Para responder a la pregunta hay a quien le interesa complicar las cosas más de la cuenta para que al final no se haga nada. Para los crímenes de 1993 a 2003 hay dos tribunales a nivel internacional que ya están investigando y tienen procesos abiertos: para los crímenes de 1993 al 1 de julio de 2002 el único tribunal del mundo que está ya investigando estos crímenes es el tribunal español, de acuerdo con el principio de justicia universal (baste señalar, a título de ejemplo, que de las 40 órdenes de arresto internacional emitidas por el tribunal español en 2008 una de ellas se ha traducido en solicitud de extradición por crímenes producidos tanto en Rwanda como la RD Congo en el mismo período que el informe respecto al general Kayumba Nyamwasa, ex brazo derecho del Presidente Paul Kagame y actualmente huido en Sudáfrica);
Para los crímenes a partir del 1 de julio de 2002 hasta 2003 la Corte Penal Internacional (CPI) tiene dos procesos abiertos y en curso. Ambos tribunales son competentes aunque gozan de escasísimos recursos para realizar su cometido. La Audiencia Nacional recibe el silencio como respuesta cuando pide a la ONU con todas las formalidades las pruebas de estos crímenes contra las personas de los años 1996 y 1997 o las pruebas del pillaje de recursos minerales valiosos de esos mismos años y posteriores. Los medios internacionales que han tenido acceso al informe han puesto de manifiesto que la Alta Comisionada de la ONU responsable del texto guarda una base de datos confidencial –separada del Informe- con pruebas que implican de forma individual a cargos militares rwandeses y ugandeses de los crímenes antes relatados. La Alta Comisionada –casualmente sudafricana- Navanethem Pillay, buena conocedora de las implicaciones y de la dimensión de la tragedia en el África Central al haber sido jueza del Tribunal para Rwanda (TPIR) y de la Corte Penal Internacional, debería poner a disposición de la CPI y de la Audiencia Nacional las pruebas que implican a personas determinadas de dichos crímenes internacionales en aplicación del derecho internacional.

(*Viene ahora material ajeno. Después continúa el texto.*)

/-! ### Saffron (R282 to R294) -/

/-- The host's writes on the leader and on a member: OPEN, staging, PREPARE, ABORT and RESOLVE. -/
def Obligations.SaffronHost : Prop :=
(∀ (x : Fin 16) (s : State), s.hostFree x →
    (s.isLeader x.val = true → (s.safOf x.val).opn = none → ∃ t, exec (.safOpen (.vf x) x) s = .next t ∧
      t.safOf x.val = { s.safOf x.val with opn := some { txid := (s.safOf x.val).nextTx },
                                           nextTx := ((s.safOf x.val).nextTx + 1) % 65536 } ∧
      t.getF F.SAF_OPEN_TXID x.val = (s.safOf x.val).nextTx % 2 ^ F.SAF_OPEN_TXID.width ∧ t.getF F.SAF_OPEN_STATE x.val = 1 ∧
      t.getF F.SAF_STGN_N x.val = 0 ∧ t.getF F.SAF_SWAP_MASK x.val = 0 ∧ s.sameMems t) ∧
    (s.isLeader x.val = false → ∃ t, exec (.safOpen (.vf x) x) s = .next t ∧
      t.getF F.SAF_STAT_CTL_REJ x.val = 1 ∧ t.safOf x.val = s.safOf x.val ∧ SiteOnly x.val [F.SAF_STAT_CTL_REJ.key x.val] s t) ∧
    (s.isLeader x.val = true → (s.safOf x.val).opn.isSome = true → ∃ t, exec (.safOpen (.vf x) x) s = .next t ∧
      t.getF F.SAF_STAT_CTL_REJ x.val = 1 ∧ (t.safOf x.val).opn = (s.safOf x.val).opn ∧
      (t.safOf x.val).nextTx = (s.safOf x.val).nextTx ∧ SiteOnly x.val [F.SAF_STAT_CTL_REJ.key x.val] s t)) ∧
  (∀ (x : Fin 16) (data : Nat) (s : State), s.hostFree x →
    (∀ b, (s.safOf x.val).opn = some b → s.stageable x.val (s.getF F.SAF_STGA_ADDR x.val) = true → b.writes.length < 1024 →
      ∃ t, exec (.safStage (.vf x) x data) s = .next t ∧
        t.safOf x.val = { s.safOf x.val with
                          opn := some { b with writes := b.writes ++ [(s.getF F.SAF_STGA_ADDR x.val, data % 4294967296)] } } ∧
        t.getF F.SAF_STGD_DATA x.val = data % 4294967296 ∧
        t.getF F.SAF_STGN_N x.val = (b.writes.length + 1) % 2 ^ F.SAF_STGN_N.width ∧ s.sameMems t) ∧
    ((s.safOf x.val).opn = none ∨ s.stageable x.val (s.getF F.SAF_STGA_ADDR x.val) = false ∨
        (∀ b, (s.safOf x.val).opn = some b → 1024 ≤ b.writes.length) →
      ∃ t, exec (.safStage (.vf x) x data) s = .next t ∧ t.getF F.SAF_STAT_STG_REJ x.val = 1 ∧ t.safOf x.val = s.safOf x.val ∧
        SiteOnly x.val (keysAt x.val [F.SAF_STGD_DATA, F.SAF_STAT_STG_REJ]) s t)) ∧
  (∀ (x : Fin 16) (s : State), s.hostFree x → (s.isLeader x.val = false ∨ (s.safOf x.val).opn = none) →
    ∃ t, exec (.safPrepare (.vf x) x) s = .next t ∧ t.getF F.SAF_STAT_CTL_REJ x.val = 1 ∧ t.safOf x.val = s.safOf x.val ∧
      SiteOnly x.val [F.SAF_STAT_CTL_REJ.key x.val] s t) ∧
  (∀ (x : Fin 16) (s : State) (b : SafBuf), s.hostFree x → s.isLeader x.val = true → (s.safOf x.val).opn = some b →
    (∀ n old, (s.safOf x.val).openRej = some (n, old) → n ≠ s.nowNs) →
    (∀ f, (s.safOf x.val).run = none → s.safLapsing x.val = false → s.voteOn x.val (s.leaveOpen x.val b) = 0 →
      s.safTarget x.val (s.getF F.SAF_TGT_F x.val) (s.leaveOpen x.val b) = some f → s.lOver x.val f b = true →
      s.lOver x.val ((f + 1) % 4294967296) b = false → (∀ c ∈ s.peersOf x.val, (s.peer c).isSome = true) →
      (∀ c ∈ s.members x.val, c = s.chipNo) → ∃ t, exec (.safPrepare (.vf x) x) s = .next t ∧ t.getF F.SAF_RUN_STATE x.val = 6 ∧
        (t.safOf x.val).run = some { b with swap := s.getF F.SAF_SWAP_MASK x.val, frozen := true, prepared := true,
                                            target := (f + 1) % 4294967296, held := true, deferred := true } ∧ s.sameMems t) ∧
    (∀ f, (s.safOf x.val).run = none → s.safLapsing x.val = false → s.voteOn x.val (s.leaveOpen x.val b) = 0 →
      s.safTarget x.val (s.getF F.SAF_TGT_F x.val) (s.leaveOpen x.val b) = some f → s.lOver x.val f b = false →
      (∀ c ∈ s.peersOf x.val, (s.peer c).isSome = true) → ∃ t, exec (.safPrepare (.vf x) x) s = .next t ∧
        (t.safOf x.val).opn = none ∧ t.getF F.SAF_RUN_TXID x.val = b.txid % 2 ^ F.SAF_RUN_TXID.width ∧ s.sameMems t ∧
        ((∀ c ∈ s.members x.val, c = s.chipNo) → t.getF F.SAF_RUN_STATE x.val = 6 ∧
          (t.safOf x.val).run = some { b with swap := s.getF F.SAF_SWAP_MASK x.val, frozen := true, prepared := true, target := f,
                                              held := true, deferred := false }) ∧
        ((∃ c ∈ s.members x.val, c ≠ s.chipNo) →
          (t.safOf x.val).lead = some { txid := b.txid, beat := f, yes := [s.chipNo] } ∧
          (t.safOf x.val).run = some { b with swap := s.getF F.SAF_SWAP_MASK x.val, frozen := true, prepared := true, target := f })) ∧
    ((s.safOf x.val).run = none → s.safLapsing x.val = false →
      s.safTarget x.val (s.getF F.SAF_TGT_F x.val) (s.leaveOpen x.val b) = none →
      ∃ t, exec (.safPrepare (.vf x) x) s = .next t ∧ (t.safOf x.val).opn = none ∧ (t.safOf x.val).run = none ∧
        t.getF F.SAF_LAST_TXID x.val = b.txid % 2 ^ F.SAF_LAST_TXID.width ∧ t.getF F.SAF_LAST_OUTCOME x.val = 7 ∧ s.sameMems t) ∧
    ((s.safOf x.val).run.isSome = true ∨ s.safLapsing x.val = true → (s.safOf x.val).que = none → ∃ t, exec (.safPrepare (.vf x) x) s = .next t ∧
      t.safOf x.val = { s.safOf x.val with opn := none, que := some { b with swap := s.getF F.SAF_SWAP_MASK x.val },
                                           leadQue := some (b.txid, s.getF F.SAF_TGT_F x.val) } ∧
      t.getF F.SAF_QUE_TXID x.val = b.txid % 2 ^ F.SAF_QUE_TXID.width ∧ s.sameMems t) ∧
    (∀ q, (s.safOf x.val).run.isSome = true ∨ s.safLapsing x.val = true → (s.safOf x.val).que = some q → ∃ t, exec (.safPrepare (.vf x) x) s = .next t ∧
      (t.safOf x.val).opn = none ∧ (t.safOf x.val).que = some { b with swap := s.getF F.SAF_SWAP_MASK x.val } ∧
      t.getF F.SAF_LAST_TXID x.val = q.txid % 2 ^ F.SAF_LAST_TXID.width ∧ t.getF F.SAF_LAST_OUTCOME x.val = 6 ∧
      t.getF F.SAF_STAT_SUPERSEDED x.val = 1 ∧ s.sameMems t)) ∧
  (∀ (x : Fin 16) (s : State), s.hostFree x →
    (s.isLeader x.val = false → ∃ t, exec (.safAbort (.vf x) x) s = .next t ∧ t.getF F.SAF_STAT_CTL_REJ x.val = 1 ∧
      t.safOf x.val = s.safOf x.val ∧ SiteOnly x.val [F.SAF_STAT_CTL_REJ.key x.val] s t) ∧
    (s.isLeader x.val = true → ∃ t, exec (.safAbort (.vf x) x) s = .next t ∧ (t.safOf x.val).opn = none ∧
      (t.safOf x.val).que = none ∧ s.sameMems t ∧
      (∀ b, (s.safOf x.val).opn = some b → (s.safOf x.val).que = none → (s.safOf x.val).lead = none →
        t.getF F.SAF_LAST_TXID x.val = b.txid % 2 ^ F.SAF_LAST_TXID.width ∧ t.getF F.SAF_LAST_OUTCOME x.val = 5 ∧
        t.getF F.SAF_STAT_ABORTED x.val = 1) ∧
      (∀ l, (s.safOf x.val).lead = some l → l.decided = false → (t.safOf x.val).run = none ∧ (t.safOf x.val).lead = none ∧
        t.getF F.SAF_LAST_TXID x.val = l.txid % 2 ^ F.SAF_LAST_TXID.width ∧ t.getF F.SAF_LAST_OUTCOME x.val = 5) ∧
      (∀ l, (s.safOf x.val).lead = some l → l.decided = true → l.ns ≠ s.nowNs → (t.safOf x.val).run = (s.safOf x.val).run ∧
        (t.safOf x.val).lead = some l) ∧
      (∀ l, (s.safOf x.val).lead = some l → l.decided = true → l.ns = s.nowNs → (t.safOf x.val).run = none ∧
        (t.safOf x.val).lead = none ∧ t.getF F.SAF_LAST_TXID x.val = l.txid % 2 ^ F.SAF_LAST_TXID.width ∧
        t.getF F.SAF_LAST_OUTCOME x.val = 5))) ∧
  (∀ (x : Fin 16) (txid : Nat) (s : State) (b : SafBuf), s.hostFree x →
    (s.safOf x.val).dbt.find? (fun q => q.txid == txid % 65536) = some b → b.resolved = false →
    (∃ t, exec (.safResolveCommit (.vf x) x txid) s = .next t ∧
      (t.safOf x.val).dbt = (s.safOf x.val).dbt.map (fun q =>
        if q.txid = txid % 65536 then { q with resolved := true, target := s.nextGap x.val b } else q) ∧
      t.getF F.SAF_RESOLVE_TXID x.val = txid % 65536 ∧ s.sameMems t) ∧
    (∃ t, exec (.safResolveAbort (.vf x) x txid) s = .next t ∧
      (t.safOf x.val).dbt = (s.safOf x.val).dbt.filter (fun q => q.txid != txid % 65536) ∧
      t.getF F.SAF_LAST_OUTCOME x.val = 9 ∧ t.getF F.SAF_RESOLVE_TXID x.val = txid % 65536 ∧ s.sameMems t ∧
      ((∀ q ∈ (s.safOf x.val).dbt, q.txid = txid % 65536) → t.getF F.SAF_STAT_INDOUBT x.val = 0)))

Importantes implicaciones internacionales en los crímenes ejecutados en África
Esto no es sólo una cuestión entre hutus y tutsis rwandeses y congoleños o una cuestión de África Central, siendo que es el conflicto violento que se ha llevado más vidas humanas desde la Segunda Guerra Mundial, según palabras del Fiscal de la CPI, Moreno Ocampo. Aparece una historia de violencia, guerra y neoesclavitud por el control geoeconómico, geopolítico y geoestratégico de África Central después de la caída del muro de Berlín, cuyos capítulos van saliendo a la luz poco a poco. Antaño los europeos y norteamericanos utilizaron a una minoría africana para que se beneficiara y explotara a sus hermanos de sangre. Las dinámicas de explotación y esclavitud de los siglos XV a XIX (de las entonces potencias europeas como España, Francia, Portugal, Gran Bretaña, Bélgica, Holanda y más tarde Estados Unidos) se reproducen con nuevos modelos a finales del siglo XX y principios del XXI, sólo que ahora –sin necesidad de desplazar a los esclavos del territorio- son gobiernos, multinacionales y grupos de poder que utilizan y manipulan a “elites” africanas para que masacren y exploten a sus hermanos africanos a cambio de un pequeño porcentaje de poder y dinero del pillaje sistemático de guerra, que deja unas migas en África pero que sus grandes beneficios se esfuman a Norteamérica, Europa y aliados bajo complejas formas de transacciones de grupos empresariales, como ha señalado en dichos informes de 2001 y 2002 la propia ONU.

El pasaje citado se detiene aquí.